● **TASK DESCRIPTION**:
Word for word, transcribe the data below from the line with "runInstr c false s (fun s => .jump s ((s.core" to the line with "def execCall (c", keeping both of those lines.

Stored items:
Segment Open
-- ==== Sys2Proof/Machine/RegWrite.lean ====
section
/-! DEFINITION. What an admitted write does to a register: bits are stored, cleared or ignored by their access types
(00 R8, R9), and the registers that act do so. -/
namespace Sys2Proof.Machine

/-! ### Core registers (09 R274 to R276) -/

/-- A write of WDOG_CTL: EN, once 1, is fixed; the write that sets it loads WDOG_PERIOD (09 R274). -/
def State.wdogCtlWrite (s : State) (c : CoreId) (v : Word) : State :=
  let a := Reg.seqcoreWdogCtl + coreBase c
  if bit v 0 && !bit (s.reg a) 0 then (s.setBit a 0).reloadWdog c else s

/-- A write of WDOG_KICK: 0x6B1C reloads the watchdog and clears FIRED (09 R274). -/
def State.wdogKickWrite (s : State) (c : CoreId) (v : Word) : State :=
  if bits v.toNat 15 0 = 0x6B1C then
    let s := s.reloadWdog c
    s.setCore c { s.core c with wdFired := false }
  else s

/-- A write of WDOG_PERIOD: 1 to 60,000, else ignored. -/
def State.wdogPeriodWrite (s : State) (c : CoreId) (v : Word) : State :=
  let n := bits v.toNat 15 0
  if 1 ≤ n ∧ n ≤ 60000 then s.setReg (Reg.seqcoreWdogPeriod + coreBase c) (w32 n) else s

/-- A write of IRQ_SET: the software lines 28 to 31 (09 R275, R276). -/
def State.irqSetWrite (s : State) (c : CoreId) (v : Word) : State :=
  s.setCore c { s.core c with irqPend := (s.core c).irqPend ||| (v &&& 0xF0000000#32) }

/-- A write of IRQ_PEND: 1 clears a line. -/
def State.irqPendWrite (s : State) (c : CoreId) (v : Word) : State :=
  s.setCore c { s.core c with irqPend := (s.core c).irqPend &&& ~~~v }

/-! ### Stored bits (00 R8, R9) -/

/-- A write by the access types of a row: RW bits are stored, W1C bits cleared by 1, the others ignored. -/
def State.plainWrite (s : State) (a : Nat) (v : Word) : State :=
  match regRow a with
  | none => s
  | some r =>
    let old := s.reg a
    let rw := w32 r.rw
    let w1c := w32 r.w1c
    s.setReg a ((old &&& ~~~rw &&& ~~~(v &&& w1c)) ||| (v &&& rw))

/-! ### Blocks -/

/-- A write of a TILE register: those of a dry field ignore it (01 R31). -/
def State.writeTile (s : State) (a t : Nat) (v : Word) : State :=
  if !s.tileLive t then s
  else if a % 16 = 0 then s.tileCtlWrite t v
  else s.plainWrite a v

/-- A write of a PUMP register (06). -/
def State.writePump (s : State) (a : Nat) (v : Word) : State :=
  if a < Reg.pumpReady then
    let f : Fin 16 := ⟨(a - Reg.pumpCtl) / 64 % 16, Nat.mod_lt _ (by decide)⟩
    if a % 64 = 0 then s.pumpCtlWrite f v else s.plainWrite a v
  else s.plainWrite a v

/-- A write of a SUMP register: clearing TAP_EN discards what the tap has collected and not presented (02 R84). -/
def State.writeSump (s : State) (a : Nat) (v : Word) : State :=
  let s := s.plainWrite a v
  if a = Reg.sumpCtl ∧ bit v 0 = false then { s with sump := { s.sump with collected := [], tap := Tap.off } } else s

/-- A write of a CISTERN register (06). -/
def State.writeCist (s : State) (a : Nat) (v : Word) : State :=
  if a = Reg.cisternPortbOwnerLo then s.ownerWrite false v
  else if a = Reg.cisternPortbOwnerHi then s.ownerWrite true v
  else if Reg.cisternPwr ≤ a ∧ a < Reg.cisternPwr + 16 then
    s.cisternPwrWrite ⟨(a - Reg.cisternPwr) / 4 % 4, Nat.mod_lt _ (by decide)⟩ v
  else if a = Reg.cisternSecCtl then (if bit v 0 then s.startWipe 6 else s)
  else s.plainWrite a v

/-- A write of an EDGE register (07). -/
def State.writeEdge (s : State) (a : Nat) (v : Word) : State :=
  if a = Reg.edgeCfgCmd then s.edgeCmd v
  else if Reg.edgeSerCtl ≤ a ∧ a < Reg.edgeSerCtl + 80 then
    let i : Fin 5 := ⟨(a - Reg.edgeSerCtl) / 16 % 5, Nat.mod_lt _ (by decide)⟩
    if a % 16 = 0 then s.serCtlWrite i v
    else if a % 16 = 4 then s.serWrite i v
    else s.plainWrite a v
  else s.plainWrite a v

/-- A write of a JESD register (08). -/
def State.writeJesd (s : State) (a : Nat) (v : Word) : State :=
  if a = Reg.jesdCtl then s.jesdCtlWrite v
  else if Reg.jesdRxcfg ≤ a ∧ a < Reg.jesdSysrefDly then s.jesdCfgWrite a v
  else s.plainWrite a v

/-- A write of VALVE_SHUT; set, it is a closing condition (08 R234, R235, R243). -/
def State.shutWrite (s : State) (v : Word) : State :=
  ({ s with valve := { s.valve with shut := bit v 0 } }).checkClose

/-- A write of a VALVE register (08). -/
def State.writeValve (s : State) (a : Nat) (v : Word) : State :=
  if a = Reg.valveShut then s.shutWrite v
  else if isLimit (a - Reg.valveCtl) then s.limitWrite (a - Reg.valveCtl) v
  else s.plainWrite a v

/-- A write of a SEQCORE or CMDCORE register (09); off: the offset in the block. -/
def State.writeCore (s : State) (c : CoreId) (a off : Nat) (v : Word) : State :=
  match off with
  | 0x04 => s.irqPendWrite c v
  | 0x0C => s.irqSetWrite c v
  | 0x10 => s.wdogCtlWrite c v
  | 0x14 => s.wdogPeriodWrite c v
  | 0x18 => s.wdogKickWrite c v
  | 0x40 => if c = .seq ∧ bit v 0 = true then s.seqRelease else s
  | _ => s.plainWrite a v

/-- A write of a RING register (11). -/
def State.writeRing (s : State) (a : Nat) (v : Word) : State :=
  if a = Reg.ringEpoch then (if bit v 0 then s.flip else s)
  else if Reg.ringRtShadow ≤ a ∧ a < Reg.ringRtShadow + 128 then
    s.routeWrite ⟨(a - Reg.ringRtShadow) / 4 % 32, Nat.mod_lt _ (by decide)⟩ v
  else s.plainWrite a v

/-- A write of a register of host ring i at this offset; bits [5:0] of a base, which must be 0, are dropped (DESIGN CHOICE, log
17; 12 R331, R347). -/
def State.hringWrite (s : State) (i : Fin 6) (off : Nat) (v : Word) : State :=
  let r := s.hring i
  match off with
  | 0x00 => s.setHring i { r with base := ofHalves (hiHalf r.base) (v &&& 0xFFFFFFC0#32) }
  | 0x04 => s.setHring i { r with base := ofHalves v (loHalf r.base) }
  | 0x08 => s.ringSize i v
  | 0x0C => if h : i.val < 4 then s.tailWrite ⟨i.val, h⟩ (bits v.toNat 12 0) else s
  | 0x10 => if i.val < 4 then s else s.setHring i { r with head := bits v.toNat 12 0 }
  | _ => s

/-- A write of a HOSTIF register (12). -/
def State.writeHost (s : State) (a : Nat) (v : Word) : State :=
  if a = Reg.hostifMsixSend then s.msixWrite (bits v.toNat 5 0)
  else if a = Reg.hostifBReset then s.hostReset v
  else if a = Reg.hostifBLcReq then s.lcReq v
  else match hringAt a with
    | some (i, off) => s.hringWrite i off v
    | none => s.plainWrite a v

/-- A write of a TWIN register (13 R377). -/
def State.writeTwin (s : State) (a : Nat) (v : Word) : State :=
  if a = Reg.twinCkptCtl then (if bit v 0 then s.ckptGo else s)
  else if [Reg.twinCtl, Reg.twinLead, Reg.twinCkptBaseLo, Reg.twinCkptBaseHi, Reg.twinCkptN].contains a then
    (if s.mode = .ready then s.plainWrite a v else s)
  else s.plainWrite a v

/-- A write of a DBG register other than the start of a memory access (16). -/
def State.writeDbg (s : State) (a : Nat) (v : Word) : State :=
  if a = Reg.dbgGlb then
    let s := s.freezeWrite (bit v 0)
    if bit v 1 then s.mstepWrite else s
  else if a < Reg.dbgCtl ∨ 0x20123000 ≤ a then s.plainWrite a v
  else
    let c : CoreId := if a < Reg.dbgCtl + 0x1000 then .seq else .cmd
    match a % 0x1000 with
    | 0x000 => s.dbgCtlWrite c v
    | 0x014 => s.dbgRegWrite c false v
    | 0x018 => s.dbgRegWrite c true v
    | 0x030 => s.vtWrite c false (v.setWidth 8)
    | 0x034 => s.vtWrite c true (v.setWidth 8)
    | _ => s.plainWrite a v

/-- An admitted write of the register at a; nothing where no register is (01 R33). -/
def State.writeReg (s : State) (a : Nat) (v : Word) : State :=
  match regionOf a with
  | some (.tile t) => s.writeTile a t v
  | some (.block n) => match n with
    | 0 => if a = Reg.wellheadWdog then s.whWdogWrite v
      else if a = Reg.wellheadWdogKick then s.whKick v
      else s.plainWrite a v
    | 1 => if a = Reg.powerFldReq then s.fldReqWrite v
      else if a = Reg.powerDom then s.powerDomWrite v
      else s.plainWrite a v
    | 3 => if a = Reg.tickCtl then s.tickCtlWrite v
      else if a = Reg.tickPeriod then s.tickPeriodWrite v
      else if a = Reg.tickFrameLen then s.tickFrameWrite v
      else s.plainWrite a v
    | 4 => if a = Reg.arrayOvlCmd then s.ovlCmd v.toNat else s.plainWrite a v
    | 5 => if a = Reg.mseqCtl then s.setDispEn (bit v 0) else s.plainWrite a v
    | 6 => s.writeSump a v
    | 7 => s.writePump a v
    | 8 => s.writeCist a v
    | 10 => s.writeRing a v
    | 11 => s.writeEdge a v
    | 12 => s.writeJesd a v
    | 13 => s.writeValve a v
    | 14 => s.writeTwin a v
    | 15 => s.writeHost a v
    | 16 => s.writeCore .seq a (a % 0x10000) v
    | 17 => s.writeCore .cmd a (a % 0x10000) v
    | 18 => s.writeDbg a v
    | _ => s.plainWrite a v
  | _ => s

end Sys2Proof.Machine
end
Segment Closed
Segment Open
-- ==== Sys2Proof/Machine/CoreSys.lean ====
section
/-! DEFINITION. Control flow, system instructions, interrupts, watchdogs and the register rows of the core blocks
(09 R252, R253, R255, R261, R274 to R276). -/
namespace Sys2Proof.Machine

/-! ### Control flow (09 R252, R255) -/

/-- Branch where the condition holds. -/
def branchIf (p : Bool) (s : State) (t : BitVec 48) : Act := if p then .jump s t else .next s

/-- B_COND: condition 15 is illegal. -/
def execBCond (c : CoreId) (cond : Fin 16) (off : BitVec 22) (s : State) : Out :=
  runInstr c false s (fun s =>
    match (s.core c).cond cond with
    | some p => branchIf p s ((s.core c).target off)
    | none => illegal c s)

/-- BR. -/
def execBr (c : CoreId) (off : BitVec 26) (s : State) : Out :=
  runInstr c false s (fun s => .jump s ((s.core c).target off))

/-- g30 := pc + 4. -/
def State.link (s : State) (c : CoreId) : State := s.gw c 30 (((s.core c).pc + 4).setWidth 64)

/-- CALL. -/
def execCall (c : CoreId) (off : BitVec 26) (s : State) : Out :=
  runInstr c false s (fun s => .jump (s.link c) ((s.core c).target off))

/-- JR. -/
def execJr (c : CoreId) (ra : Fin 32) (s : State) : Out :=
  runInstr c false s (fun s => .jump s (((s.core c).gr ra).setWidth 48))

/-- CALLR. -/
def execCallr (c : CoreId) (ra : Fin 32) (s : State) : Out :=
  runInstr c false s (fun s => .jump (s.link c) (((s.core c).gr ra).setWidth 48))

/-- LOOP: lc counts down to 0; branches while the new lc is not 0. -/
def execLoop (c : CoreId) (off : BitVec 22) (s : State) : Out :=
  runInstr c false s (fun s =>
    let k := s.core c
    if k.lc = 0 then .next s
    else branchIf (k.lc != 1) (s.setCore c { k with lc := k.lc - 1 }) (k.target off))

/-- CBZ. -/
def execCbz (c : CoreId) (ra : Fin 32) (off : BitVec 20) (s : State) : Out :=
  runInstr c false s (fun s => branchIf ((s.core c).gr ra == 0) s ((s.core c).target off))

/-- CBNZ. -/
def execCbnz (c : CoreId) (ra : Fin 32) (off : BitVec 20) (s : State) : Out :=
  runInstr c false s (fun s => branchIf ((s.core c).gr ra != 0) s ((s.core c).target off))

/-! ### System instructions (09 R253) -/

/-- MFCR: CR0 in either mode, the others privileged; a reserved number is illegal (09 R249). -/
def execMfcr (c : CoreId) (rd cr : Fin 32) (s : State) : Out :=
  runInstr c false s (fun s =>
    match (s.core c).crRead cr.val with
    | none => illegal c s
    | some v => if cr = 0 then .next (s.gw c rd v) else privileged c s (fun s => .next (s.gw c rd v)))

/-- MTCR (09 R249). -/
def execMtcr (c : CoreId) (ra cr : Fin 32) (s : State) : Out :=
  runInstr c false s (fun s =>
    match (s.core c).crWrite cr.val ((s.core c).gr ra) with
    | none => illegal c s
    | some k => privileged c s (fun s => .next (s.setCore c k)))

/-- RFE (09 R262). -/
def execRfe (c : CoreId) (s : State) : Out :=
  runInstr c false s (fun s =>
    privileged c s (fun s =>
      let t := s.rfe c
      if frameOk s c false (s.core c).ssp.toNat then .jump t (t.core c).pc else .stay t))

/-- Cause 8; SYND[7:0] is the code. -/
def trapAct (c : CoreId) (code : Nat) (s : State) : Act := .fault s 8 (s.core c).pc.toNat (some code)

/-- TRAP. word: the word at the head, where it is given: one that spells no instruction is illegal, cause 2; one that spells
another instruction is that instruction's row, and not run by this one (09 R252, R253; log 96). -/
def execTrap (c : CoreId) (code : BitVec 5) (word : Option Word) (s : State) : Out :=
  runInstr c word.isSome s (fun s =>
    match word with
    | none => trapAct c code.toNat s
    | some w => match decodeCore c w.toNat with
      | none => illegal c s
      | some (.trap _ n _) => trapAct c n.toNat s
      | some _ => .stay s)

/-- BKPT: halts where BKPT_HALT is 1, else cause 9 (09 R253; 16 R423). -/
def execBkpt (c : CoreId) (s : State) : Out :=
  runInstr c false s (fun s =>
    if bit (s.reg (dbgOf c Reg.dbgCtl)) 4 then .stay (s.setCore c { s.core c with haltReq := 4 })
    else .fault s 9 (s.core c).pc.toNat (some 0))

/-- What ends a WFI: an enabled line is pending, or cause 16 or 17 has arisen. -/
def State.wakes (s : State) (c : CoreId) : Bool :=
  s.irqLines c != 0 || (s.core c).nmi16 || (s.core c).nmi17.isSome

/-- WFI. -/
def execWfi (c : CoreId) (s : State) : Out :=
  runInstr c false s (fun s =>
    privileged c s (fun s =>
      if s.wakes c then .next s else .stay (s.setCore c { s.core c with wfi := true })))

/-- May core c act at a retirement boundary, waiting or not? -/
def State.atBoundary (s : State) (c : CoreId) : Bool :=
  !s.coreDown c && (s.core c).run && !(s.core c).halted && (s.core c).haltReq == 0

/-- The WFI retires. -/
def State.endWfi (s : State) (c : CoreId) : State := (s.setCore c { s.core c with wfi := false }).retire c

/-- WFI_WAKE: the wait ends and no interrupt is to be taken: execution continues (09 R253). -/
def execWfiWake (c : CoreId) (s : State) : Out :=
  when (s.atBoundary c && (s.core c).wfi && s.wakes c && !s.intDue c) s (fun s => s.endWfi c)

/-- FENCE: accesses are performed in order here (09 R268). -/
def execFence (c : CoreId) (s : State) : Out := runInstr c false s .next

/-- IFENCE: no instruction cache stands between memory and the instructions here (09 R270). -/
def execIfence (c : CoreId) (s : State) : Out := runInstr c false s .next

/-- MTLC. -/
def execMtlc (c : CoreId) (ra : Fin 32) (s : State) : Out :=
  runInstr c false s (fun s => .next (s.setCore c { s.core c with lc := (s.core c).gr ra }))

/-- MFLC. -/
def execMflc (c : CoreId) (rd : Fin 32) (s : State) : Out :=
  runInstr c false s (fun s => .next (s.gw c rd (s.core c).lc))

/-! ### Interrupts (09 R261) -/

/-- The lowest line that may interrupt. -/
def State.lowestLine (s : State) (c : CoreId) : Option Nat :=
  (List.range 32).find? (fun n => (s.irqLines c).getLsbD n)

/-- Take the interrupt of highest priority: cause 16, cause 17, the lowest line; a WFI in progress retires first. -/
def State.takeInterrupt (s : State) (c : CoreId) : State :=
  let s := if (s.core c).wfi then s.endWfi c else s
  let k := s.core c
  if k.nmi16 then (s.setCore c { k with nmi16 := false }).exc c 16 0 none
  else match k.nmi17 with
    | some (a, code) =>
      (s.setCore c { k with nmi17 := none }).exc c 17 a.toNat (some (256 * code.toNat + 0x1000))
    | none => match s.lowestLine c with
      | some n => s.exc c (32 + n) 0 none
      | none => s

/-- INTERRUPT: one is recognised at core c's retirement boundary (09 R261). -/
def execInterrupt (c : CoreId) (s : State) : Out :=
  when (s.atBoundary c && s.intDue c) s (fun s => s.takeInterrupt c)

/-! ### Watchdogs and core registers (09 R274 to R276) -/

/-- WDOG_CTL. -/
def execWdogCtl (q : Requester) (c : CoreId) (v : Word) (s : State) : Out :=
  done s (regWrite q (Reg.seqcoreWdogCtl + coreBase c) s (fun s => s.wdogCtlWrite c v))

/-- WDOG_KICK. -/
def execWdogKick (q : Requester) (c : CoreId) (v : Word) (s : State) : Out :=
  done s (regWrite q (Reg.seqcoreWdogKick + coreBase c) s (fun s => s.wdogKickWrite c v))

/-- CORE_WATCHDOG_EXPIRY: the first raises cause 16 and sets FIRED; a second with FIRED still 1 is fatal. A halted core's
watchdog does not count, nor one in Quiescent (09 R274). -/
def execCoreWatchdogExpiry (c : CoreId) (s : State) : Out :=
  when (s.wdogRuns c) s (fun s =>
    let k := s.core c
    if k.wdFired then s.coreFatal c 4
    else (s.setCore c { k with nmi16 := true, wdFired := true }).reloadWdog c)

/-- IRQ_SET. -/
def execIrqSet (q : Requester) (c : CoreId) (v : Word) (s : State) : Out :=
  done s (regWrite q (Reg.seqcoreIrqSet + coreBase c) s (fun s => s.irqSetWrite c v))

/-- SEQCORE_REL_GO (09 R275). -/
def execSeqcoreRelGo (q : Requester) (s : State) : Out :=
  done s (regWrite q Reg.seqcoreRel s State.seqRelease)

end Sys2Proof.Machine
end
Segment Closed
● **YOUR SOLUTION**:
  runInstr c false s (fun s => .jump s ((s.core c).target off))

/-- g30 := pc + 4. -/
def State.link (s : State) (c : CoreId) : State := s.gw c 30 (((s.core c).pc + 4).setWidth 64)

/-- CALL. -/
def execCall (c : CoreId) (off : BitVec 26) (s : State) : Out :=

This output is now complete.